At the time when Pope Eugenius was in Florence, a very clever ten-year-old boy came to visit Cardinal Angelotto and in a few words made him a brilliant speech. Angelotto wondered at the maturity and polish of the boy's diction and asked him some questions, which he answered cleverly. Turning to the bystanders Angelotto said: "Those who display such intelligence and learning in their childhood decrease in wit as they increase in age, and finally turn out to be stupid." Then the boy retorted: "Then you must indeed have been extraordinarily learned and wise when you were young." The Cardinal was staggered at this impromptu witty reply, for he had been rebuked for his foolishness by what he thought was a mere child.
This is from a popular book from the late Middle Ages, Liber Facetiarum or Facetiae, "Book of Jokes." The first of its kind, it stayed popular and in print for centuries in Europe. One might think the creator of the book was an irreverent man, but he was an important secretary to several popes.
Poggio Bracciolini (1380 - 1459) was born in Tuscany and sent to Florence by his father to study, where he distinguished himself as an excellent copyist of manuscripts. His skill brought him attention from some of the chief scholars of the time, whose endorsements helped place him as secretary to the bishop of Bari. That position brought him advancement to the Chancery of Apostolic Briefs (the office that performs all the Vatican diplomatic functions) as a writer of official documents. His excellent Latin and penmanship kept him in the employ of seven popes over 50 years.
He used his pure and scholarly Latin to compose/gather a collection of humorous anecdotes that did not receive a formal printing until 1470, but then was re-printed and translated all over Europe. These often portray the friction between husbands and wives:
Another man, looking for his wife who had drowned in the river, was walking upstream. A bystander, wondering at this, advised him to look for her in the other direction. "I'll never find her that way," replied the husband, "for while she lived she was excessively difficult and bad-tempered and always did the opposite of everyone else, so that even after her death she could only go against the current."

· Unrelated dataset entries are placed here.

-- ==== Sys2Proof/Ident.lean ====
section
/-! DEFINITION. The identifiers of 00_scope.md 0.5 and 0.8, and records that hold one value for each of them. -/

namespace Sys2Proof

/-- The pumps P1 .. P8 (ids 1 .. 8). -/
inductive PumpId where | p1 | p2 | p3 | p4 | p5 | p6 | p7 | p8
  deriving DecidableEq, Repr

/-- The portals PE (id 9) and PW (id 10); also the key switches 1 (east) and 2 (west), one at each portal. -/
inductive PortalId where | pe | pw
  deriving DecidableEq, Repr

/-- The lamp zones Z1 .. Z6 (ids 11 .. 16). -/
inductive ZoneId where | z1 | z2 | z3 | z4 | z5 | z6
  deriving DecidableEq, Repr

/-- The seventeen units (0.5); the outfall OF is unit 17. -/
inductive UnitId where
  | pump (i : PumpId)
  | portal (i : PortalId)
  | zone (z : ZoneId)
  | outfall
  deriving DecidableEq, Repr

/-- The sumps C, E and W. -/
inductive SumpId where | c | e | w
  deriving DecidableEq, Repr

/-- The two links. -/
inductive Link where | field | panel
  deriving DecidableEq, Repr

/-- The two portal luminance sensors, and the side setting of a zone. -/
inductive Side where | east | west
  deriving DecidableEq, Repr

/-- The two float switches of a sump. -/
inductive FloatId where | high | extreme
  deriving DecidableEq, Repr

/-- The four limit switches of a portal. -/
inductive LimitId where | gateOpen | gateClosed | barrierRaised | barrierLowered
  deriving DecidableEq, Repr

/-- The four occupancy loops. -/
inductive LoopId where | l1 | l2 | l3 | l4
  deriving DecidableEq, Repr

/-! ### One value for each identifier -/

/-- One value for each pump. -/
structure PerPump (α : Type) where
  (p1 p2 p3 p4 p5 p6 p7 p8 : α)
  deriving DecidableEq, Repr

/-- One value for each portal. -/
structure PerPortal (α : Type) where
  (pe pw : α)
  deriving DecidableEq, Repr

/-- One value for each lamp zone. -/
structure PerZone (α : Type) where
  (z1 z2 z3 z4 z5 z6 : α)
  deriving DecidableEq, Repr

/-- One value for each sump. -/
structure PerSump (α : Type) where
  (c e w : α)
  deriving DecidableEq, Repr

/-- One value for each link. -/
structure PerLink (α : Type) where
  (field panel : α)
  deriving DecidableEq, Repr

/-- One value for each luminance side. -/
structure PerSide (α : Type) where
  (east west : α)
  deriving DecidableEq, Repr

/-- One value for each of the seventeen units. -/
structure PerUnit (α : Type) where
  pumps : PerPump α
  portals : PerPortal α
  zones : PerZone α
  outfall : α
  deriving DecidableEq, Repr

variable {α β : Type}

/-- The value of one pump. -/
def PerPump.get (t : PerPump α) : PumpId → α
  | .p1 => t.p1 | .p2 => t.p2 | .p3 => t.p3 | .p4 => t.p4
  | .p5 => t.p5 | .p6 => t.p6 | .p7 => t.p7 | .p8 => t.p8

/-- The record with one pump's value replaced. -/
def PerPump.set (t : PerPump α) (i : PumpId) (v : α) : PerPump α :=
  match i with
  | .p1 => { t with p1 := v } | .p2 => { t with p2 := v } | .p3 => { t with p3 := v } | .p4 => { t with p4 := v }
  | .p5 => { t with p5 := v } | .p6 => { t with p6 := v } | .p7 => { t with p7 := v } | .p8 => { t with p8 := v }

/-- The same value for every pump. -/
def PerPump.all (v : α) : PerPump α := ⟨v, v, v, v, v, v, v, v⟩

/-- The value of one portal. -/
def PerPortal.get (t : PerPortal α) : PortalId → α
  | .pe => t.pe | .pw => t.pw

/-- The record with one portal's value replaced. -/
def PerPortal.set (t : PerPortal α) (i : PortalId) (v : α) : PerPortal α :=
  match i with
  | .pe => { t with pe := v } | .pw => { t with pw := v }

/-- The same value for both portals. -/
def PerPortal.all (v : α) : PerPortal α := ⟨v, v⟩

/-- The value of one zone. -/
def PerZone.get (t : PerZone α) : ZoneId → α
  | .z1 => t.z1 | .z2 => t.z2 | .z3 => t.z3 | .z4 => t.z4 | .z5 => t.z5 | .z6 => t.z6

/-- The record with one zone's value replaced. -/
def PerZone.set (t : PerZone α) (z : ZoneId) (v : α) : PerZone α :=
  match z with
  | .z1 => { t with z1 := v } | .z2 => { t with z2 := v } | .z3 => { t with z3 := v }
  | .z4 => { t with z4 := v } | .z5 => { t with z5 := v } | .z6 => { t with z6 := v }

/-- The same value for every zone. -/
def PerZone.all (v : α) : PerZone α := ⟨v, v, v, v, v, v⟩

/-- The record whose value for each zone is computed from the zone and its present value. -/
def PerZone.mapZ (f : ZoneId → α → β) (t : PerZone α) : PerZone β :=
  ⟨f .z1 t.z1, f .z2 t.z2, f .z3 t.z3, f .z4 t.z4, f .z5 t.z5, f .z6 t.z6⟩

/-- The value of one sump. -/
def PerSump.get (t : PerSump α) : SumpId → α
  | .c => t.c | .e => t.e | .w => t.w

/-- The record with one sump's value replaced. -/
def PerSump.set (t : PerSump α) (i : SumpId) (v : α) : PerSump α :=
  match i with
  | .c => { t with c := v } | .e => { t with e := v } | .w => { t with w := v }

/-- The same value for every sump. -/
def PerSump.all (v : α) : PerSump α := ⟨v, v, v⟩

/-- The value of one link. -/
def PerLink.get (t : PerLink α) : Link → α
  | .field => t.field | .panel => t.panel

/-- The record with one link's value replaced. -/
def PerLink.set (t : PerLink α) (l : Link) (v : α) : PerLink α :=
  match l with
  | .field => { t with field := v } | .panel => { t with panel := v }

/-- The same value for both links. -/
def PerLink.all (v : α) : PerLink α := ⟨v, v⟩

/-- The value of one side. -/
def PerSide.get (t : PerSide α) : Side → α
  | .east => t.east | .west => t.west

/-- The record with one side's value replaced. -/
def PerSide.set (t : PerSide α) (d : Side) (v : α) : PerSide α :=
  match d with
  | .east => { t with east := v } | .west => { t with west := v }

/-- The same value for both sides. -/
def PerSide.all (v : α) : PerSide α := ⟨v, v⟩

/-- The value of one unit. -/
def PerUnit.get (t : PerUnit α) : UnitId → α
  | .pump i => t.pumps.get i
  | .portal i => t.portals.get i
  | .zone z => t.zones.get z
  | .outfall => t.outfall

/-- The record with one unit's value replaced. -/
def PerUnit.set (t : PerUnit α) (u : UnitId) (v : α) : PerUnit α :=
  match u with
  | .pump i => { t with pumps := t.pumps.set i v }
  | .portal i => { t with portals := t.portals.set i v }
  | .zone z => { t with zones := t.zones.set z v }
  | .outfall => { t with outfall := v }

/-- The pumps in the order of their ids. -/
def PumpId.every : List PumpId := [.p1, .p2, .p3, .p4, .p5, .p6, .p7, .p8]

/-- The portals in the order of their ids. -/
def PortalId.every : List PortalId := [.pe, .pw]

/-- The zones in the order of their ids. -/
def ZoneId.every : List ZoneId := [.z1, .z2, .z3, .z4, .z5, .z6]

/-- The sumps in the order C, E, W (R83). -/
def SumpId.every : List SumpId := [.c, .e, .w]

/-- The units in the order of their ids (0.5). -/
def UnitId.every : List UnitId :=
  PumpId.every.map .pump ++ (PortalId.every.map .portal ++ (ZoneId.every.map .zone ++ [.outfall]))

/-- The id of a unit (0.5). -/
def UnitId.number : UnitId → Nat
  | .pump .p1 => 1 | .pump .p2 => 2 | .pump .p3 => 3 | .pump .p4 => 4
  | .pump .p5 => 5 | .pump .p6 => 6 | .pump .p7 => 7 | .pump .p8 => 8
  | .portal .pe => 9 | .portal .pw => 10
  | .zone .z1 => 11 | .zone .z2 => 12 | .zone .z3 => 13 | .zone .z4 => 14 | .zone .z5 => 15 | .zone .z6 => 16
  | .outfall => 17

/-- The unit of an id, if the id is 1 .. 17. -/
def UnitId.ofNumber (n : Nat) : Option UnitId := UnitId.every.find? (fun u => u.number == n)

end Sys2Proof
end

He was also fond of jokes regarding flatulence, of which I will share one:
A young woman, while visiting her parents in the country with her husband, went walking with him through the woods, and saw how certain sheep in a flock were exceptionally courted by the rams. “Why are these preferred above the rest?” she asked. To which her husband replied that nature had so fashioned these matters that the rams hastened first to those sheep which let out a strong odor from the rear. And this is also true of humans, he added.
The woman was silent. But on the following day, as they walked through the woods again, she became desirous of her husband’s embraces and, recalling his words, permitted herself to break wind.
Whereat the young man, recognizing the sign, did not fail to satisfy her desires.
Bracciolini also included several defecation jokes, but that is where I draw the line.